THE removal of the bust of Sir Winston Churchill from the Oval Office at the request of President Biden inspired me to reread some of the greatest speeches Britain’s most famous Prime Minister had ever given.
That exercise soon called to mind the highly acclaimed box-office hit, “The King’s Speech.” A movie based on real-life events in which Churchill played an integral part.
While highly praised and awarded, I had purposely chosen not to watch the film since its release in 2010.
My main reason for avoiding it had been instinctual. Like the United States, the film and entertainment industry in the United Kingdom is dominated by the left.
As one who has long been a fan of Queen Elizabeth II, and the image and often reality of what the Royal Family represents to millions of people in the United Kingdom and around the world, I was extremely hesitant to watch a film made by those on the left who often proclaim their strong dislike for the Queen and the Monarchy itself.
The film of course, dealing with Prince Albert, the father of Queen Elizabeth II, who became King George VI on May 12, 1937 after his brother had abdicated the throne to marry a twice divorced American.
More specifically, “The King’s Speech” showcases (with creative license and outright fiction in spots) the lead-up to the speech King George VI must deliver to the people of the United Kingdom following his government’s declaration of war against Nazi Germany.
The hook for the film being the “stammer” or “stuttering” problem King George VI had at one point in his life which would have to be overcome to deliver the speech of his lifetime.
Leaving aside the creative license and revisionist history of the film – and some on the left do sadly and wrongly choose to rewrite actual history to reflect their own ideology of today – I overall, truly enjoyed the movie and the performance of Colin Firth as King George VI.
I did so most because it did serve to remind me of what a truly exceptional person, leader, and Monarch King George VI was during his relatively short time on this Earth. Qualities which he did in-fact pass along to his daughter, now Queen Elizabeth II.
After finally watching “The King’s Speech,” I was motivated to go over some of the past speeches of the current Monarch.
And in doing so, I reread one she had delivered live on the radio upon the occasion of her 21st birthday when she was still “Princess Elizabeth.”
The “hook” for that speech being the truly remarkable moment when, with a clear, steady, and strong voice, she made a pact with the people of the United Kingdom.

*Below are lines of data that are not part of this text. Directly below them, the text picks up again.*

/-! ### Chapter 12: control flow -/

/-- R32, R336, R337, R338, R339: a fill word, `nop`, `yield`, `wait` and `prog`. They change no register, flag or byte of
memory. With the switch marker a split that holds outstanding results parks at the next instruction (R51). `wait` parks its
split until the count of clocks has passed. `prog` adds one to one progress counter of the context, whatever the number of
threads.

R334, R335: `trap` raises `explicit trap` with its code, at its own address, and returns behind itself; `brk` goes on
behind itself and, where no debugger holds the context, an event record of kind 3 holds its tag; where one does, the debug
service takes a report and the warp stops in MODE 0. -/
def Obligations.GoesOnAndTraps : Prop :=
  ((∀ (s : State) (e : Env), s.env = some e → e.k < e.st.splits.length → ∃ t, exec .fillWord s = .next t ∧ Ran e s t (e.sp.pc + 4) e.st.reg e.st.sstat) ∧
  (∀ (i : Instr) (p : Pre), i = .nop p ∨ i = .yieldw p → ∀ s s' e, Enters i s s' e →
    ∃ t, exec i s = .next t ∧ Ran e s' t (e.next i) e.st.reg e.st.sstat ∧
      ∀ st, t.strand? e.who = some st → ((st.split e.k).st = .parked ↔ p.sw = true ∧ e.sp.score ≠ [])) ∧
  (∀ (p : Pre) (n : Sys2Proof.Num) s s' e, Enters (.wait p n) s s' e →
    (e.exm p = 0 ∨ e.num (e.exm p) n = 0 ∨ e.timedOut = true → PassesOn e (.wait p n) s s') ∧
    (e.exm p ≠ 0 → e.num (e.exm p) n ≠ 0 → e.sp.again = false →
      ∃ t, exec (.wait p n) s = .next t ∧ Parks e s' t 11 .clocks (some (e.num (e.exm p) n).toNat))) ∧
  ∀ (p : Pre) (n : Sys2Proof.Num) s s' e, Enters (.prog p n) s s' e →
    (e.exm p = 0 → PassesOn e (.prog p n) s s') ∧
    (e.exm p ≠ 0 → ∃ t, exec (.prog p n) s = .next t ∧
      Ran e { s' with ctxs := t.ctxs } t (e.next (.prog p n)) e.st.reg e.st.sstat ∧
      (∀ c, c ≠ e.ctxNo → t.ctx c = s'.ctx c) ∧ (∀ x, { t.ctx e.ctxNo with prog := x } = { s'.ctx e.ctxNo with prog := x }) ∧
      ∀ k, readOr 0 (t.ctx e.ctxNo).prog k =
        if k = (e.num (e.exm p) n).toNat % 16 then readOr 0 (s'.ctx e.ctxNo).prog k + 1 else readOr 0 (s'.ctx e.ctxNo).prog k)) ∧
  ((∀ (p : Pre) (code : Byte) s s' e, Enters (.trap p code) s s' e →
    (e.exm p = 0 → PassesOn e (.trap p code) s s') ∧
    (e.exm p ≠ 0 → ∃ t, exec (.trap p code) s = .next t ∧ Traps e s' t
      { split := e.k, ecause := 0x40 + (code.setWidth 32 <<< 8), epc := e.sp.pc, eaddr := e.sp.pc, after := true, len := 12 })) ∧
  ∀ (p : Pre) (tag : BitVec 7) s s' e, Enters (.brk p tag) s s' e → e.acc = [] →
    (e.exm p = 0 → PassesOn e (.brk p tag) s s') ∧
    (e.exm p ≠ 0 → ∃ u, Ran e s' u (e.next (.brk p tag)) e.st.reg e.st.sstat ∧
      (u.debugged e.ctxNo = false →
        exec (.brk p tag) s = .next (u.eventRecord e.ctxNo e.die 3 0 0x30 e.sp.pc 0 (s'.nameOf e.who e.sp.pc) tag.toNat)) ∧
      (u.debugged e.ctxNo = true → ∃ r : DebugReport, exec (.brk p tag) s = .next ((u.debugReport e.die r).debugStop e.who 0) ∧
        r.cause = 0x30 ∧ r.ctx = e.ctxNo ∧ r.mode = 0 ∧ r.tag = tag.toNat ∧ r.site = (s'.nameOf e.who e.sp.pc).site ∧
        r.seq = (s'.nameOf e.who e.sp.pc).seq ∧ r.team = (s'.nameOf e.who e.sp.pc).team)))
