/-! ### `State.spend` -/

@[simp] theorem State.spend_mem (n : Nat) : (s.spend n).mem = s.mem := rfl
@[simp] theorem State.spend_poison (n : Nat) : (s.spend n).poison = s.poison := rfl
@[simp] theorem State.spend_stored (n : Nat) : (s.spend n).stored = s.stored := rfl
@[simp] theorem State.spend_out (n : Nat) : (s.spend n).out = s.out := rfl
@[simp] theorem State.spend_held (n : Nat) : (s.spend n).held = s.held := rfl
@[simp] theorem State.spend_reads (n : Nat) : (s.spend n).reads = s.reads := rfl
@[simp] theorem State.spend_loads (n : Nat) : (s.spend n).loads = s.loads := rfl
@[simp] theorem State.spend_remote (n : Nat) : (s.spend n).remote = s.remote := rfl
@[simp] theorem State.spend_txn (n : Nat) : (s.spend n).txn = s.txn := rfl
@[simp] theorem State.spend_homeLog (n : Nat) : (s.spend n).homeLog = s.homeLog := rfl
@[simp] theorem State.spend_fetched (n : Nat) : (s.spend n).fetched = s.fetched := rfl
@[simp] theorem State.spend_ctxs (n : Nat) : (s.spend n).ctxs = s.ctxs := rfl
@[simp] theorem State.spend_launches (n : Nat) : (s.spend n).launches = s.launches := rfl
@[simp] theorem State.spend_teams (n : Nat) : (s.spend n).teams = s.teams := rfl
@[simp] theorem State.spend_cores (n : Nat) : (s.spend n).cores = s.cores := rfl
@[simp] theorem State.spend_dies (n : Nat) : (s.spend n).dies = s.dies := rfl
@[simp] theorem State.spend_lcs (n : Nat) : (s.spend n).lcs = s.lcs := rfl
@[simp] theorem State.spend_copies (n : Nat) : (s.spend n).copies = s.copies := rfl
@[simp] theorem State.spend_tasks (n : Nat) : (s.spend n).tasks = s.tasks := rfl
@[simp] theorem State.spend_checks (n : Nat) : (s.spend n).checks = s.checks := rfl
@[simp] theorem State.spend_hists (n : Nat) : (s.spend n).hists = s.hists := rfl
@[simp] theorem State.spend_colls (n : Nat) : (s.spend n).colls = s.colls := rfl
@[simp] theorem State.spend_collSeq (n : Nat) : (s.spend n).collSeq = s.collSeq := rfl
@[simp] theorem State.spend_results (n : Nat) : (s.spend n).results = s.results := rfl
@[simp] theorem State.spend_hub (n : Nat) : (s.spend n).hub = s.hub := rfl
@[simp] theorem State.spend_inputs (n : Nat) : (s.spend n).inputs = s.inputs := rfl
@[simp] theorem State.spend_hostReads (n : Nat) : (s.spend n).hostReads = s.hostReads := rfl
@[simp] theorem State.spend_farStops (n : Nat) : (s.spend n).farStops = s.farStops := rfl
@[simp] theorem State.spend_services (n : Nat) : (s.spend n).services = s.services := rfl
@[simp] theorem State.spend_turn (n : Nat) : (s.spend n).turn = s.turn := rfl
@[simp] theorem State.spend_focus (n : Nat) : (s.spend n).focus = s.focus := rfl
@[simp] theorem State.spend_nextKey (n : Nat) : (s.spend n).nextKey = s.nextKey := rfl
@[simp] theorem State.spend_oracle (n : Nat) : (s.spend n).oracle = s.oracle + n := rfl

/-! ### `State.setPort` -/

@[simp] theorem State.setPort_mem (p : Nat) (x : Port) : (s.setPort p x).mem = s.mem := rfl
@[simp] theorem State.setPort_poison (p : Nat) (x : Port) : (s.setPort p x).poison = s.poison := rfl
@[simp] theorem State.setPort_stored (p : Nat) (x : Port) : (s.setPort p x).stored = s.stored := rfl
@[simp] theorem State.setPort_out (p : Nat) (x : Port) : (s.setPort p x).out = s.out := rfl
@[simp] theorem State.setPort_held (p : Nat) (x : Port) : (s.setPort p x).held = s.held := rfl
@[simp] theorem State.setPort_reads (p : Nat) (x : Port) : (s.setPort p x).reads = s.reads := rfl
@[simp] theorem State.setPort_loads (p : Nat) (x : Port) : (s.setPort p x).loads = s.loads := rfl
@[simp] theorem State.setPort_remote (p : Nat) (x : Port) : (s.setPort p x).remote = s.remote := rfl
@[simp] theorem State.setPort_txn (p : Nat) (x : Port) : (s.setPort p x).txn = s.txn := rfl
@[simp] theorem State.setPort_homeLog (p : Nat) (x : Port) : (s.setPort p x).homeLog = s.homeLog := rfl
@[simp] theorem State.setPort_fetched (p : Nat) (x : Port) : (s.setPort p x).fetched = s.fetched := rfl
@[simp] theorem State.setPort_ctxs (p : Nat) (x : Port) : (s.setPort p x).ctxs = s.ctxs := rfl
@[simp] theorem State.setPort_launches (p : Nat) (x : Port) : (s.setPort p x).launches = s.launches := rfl
@[simp] theorem State.setPort_teams (p : Nat) (x : Port) : (s.setPort p x).teams = s.teams := rfl
@[simp] theorem State.setPort_cores (p : Nat) (x : Port) : (s.setPort p x).cores = s.cores := rfl
@[simp] theorem State.setPort_dies (p : Nat) (x : Port) : (s.setPort p x).dies = s.dies := rfl
@[simp] theorem State.setPort_lcs (p : Nat) (x : Port) : (s.setPort p x).lcs = s.lcs := rfl
@[simp] theorem State.setPort_copies (p : Nat) (x : Port) : (s.setPort p x).copies = s.copies := rfl
@[simp] theorem State.setPort_tasks (p : Nat) (x : Port) : (s.setPort p x).tasks = s.tasks := rfl
@[simp] theorem State.setPort_checks (p : Nat) (x : Port) : (s.setPort p x).checks = s.checks := rfl
@[simp] theorem State.setPort_hists (p : Nat) (x : Port) : (s.setPort p x).hists = s.hists := rfl
@[simp] theorem State.setPort_colls (p : Nat) (x : Port) : (s.setPort p x).colls = s.colls := rfl
@[simp] theorem State.setPort_collSeq (p : Nat) (x : Port) : (s.setPort p x).collSeq = s.collSeq := rfl
@[simp] theorem State.setPort_results (p : Nat) (x : Port) : (s.setPort p x).results = s.results := rfl
@[simp] theorem State.setPort_inputs (p : Nat) (x : Port) : (s.setPort p x).inputs = s.inputs := rfl
@[simp] theorem State.setPort_hostReads (p : Nat) (x : Port) : (s.setPort p x).hostReads = s.hostReads := rfl
@[simp] theorem State.setPort_farStops (p : Nat) (x : Port) : (s.setPort p x).farStops = s.farStops := rfl
@[simp] theorem State.setPort_services (p : Nat) (x : Port) : (s.setPort p x).services = s.services := rfl
@[simp] theorem State.setPort_turn (p : Nat) (x : Port) : (s.setPort p x).turn = s.turn := rfl
@[simp] theorem State.setPort_focus (p : Nat) (x : Port) : (s.setPort p x).focus = s.focus := rfl
@[simp] theorem State.setPort_oracle (p : Nat) (x : Port) : (s.setPort p x).oracle = s.oracle := rfl
@[simp] theorem State.setPort_nextKey (p : Nat) (x : Port) : (s.setPort p x).nextKey = s.nextKey := rfl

Said the then young Princess: “I declare before you all that my whole life, whether it be long or short, shall be devoted to your service and the service of our great imperial family to which we all belong…”
Today, in the age of Instagram, Twitter, YouTube, TikTok, and countless young people in virtually every nation looking for instant gratification and personal “fame” at seemingly any cost, it is truly shockingly refreshing and reaffirming to either watch those remarks taped on April 21, 1947, or read the transcript and realize that “Once Upon a Time,” altruism, class, and a belief in family, faith, and nation did exist in one so young with so much weight upon her shoulders.
That is not to say that many young people of today don’t share those same qualities. For they surely do. It’s just that they are fewer and much father between.
It can be illuminating to contrast the “We are all in this together” mantra of today when dealing with the Covid-19 virus with the remarks of the 21 year-old Princess delivered less than two years after a World War which tragically killed over 60 million human beings.
Perspective is often a great teacher.
In her remarks, the Princess addresses the young people of the United Kingdom: “Will you,” she politely asks. “The youth of the British family of nations, let me speak on my birthday as your representative?
"Now that we are coming to manhood and womanhood it is surely a great joy to us all to think that we shall be able to take some of the burden off the shoulders of our elders who have fought and worked and suffered to protect our childhood.”
How many young people today, be they in the United Kingdom, the United States, or elsewhere, think of taking “some of the burden off the shoulders of our elders who have fought and worked and suffered to protect our childhood?”
Again, some to be sure. But less and less in an age of “Me, first.”
I would encourage all, young and old, to watch or read the remarks of then Princess Elizabeth on her 21st birthday. Words of selfless service for those in need forged by the role models who taught her.
The steel behind “The King’s Speech” led to those words of wisdom from one so young. Woe us all, when those words and the altruistic intent behind them, are no more.
- Douglas MacKinnon is a former White House and Pentagon official and an author.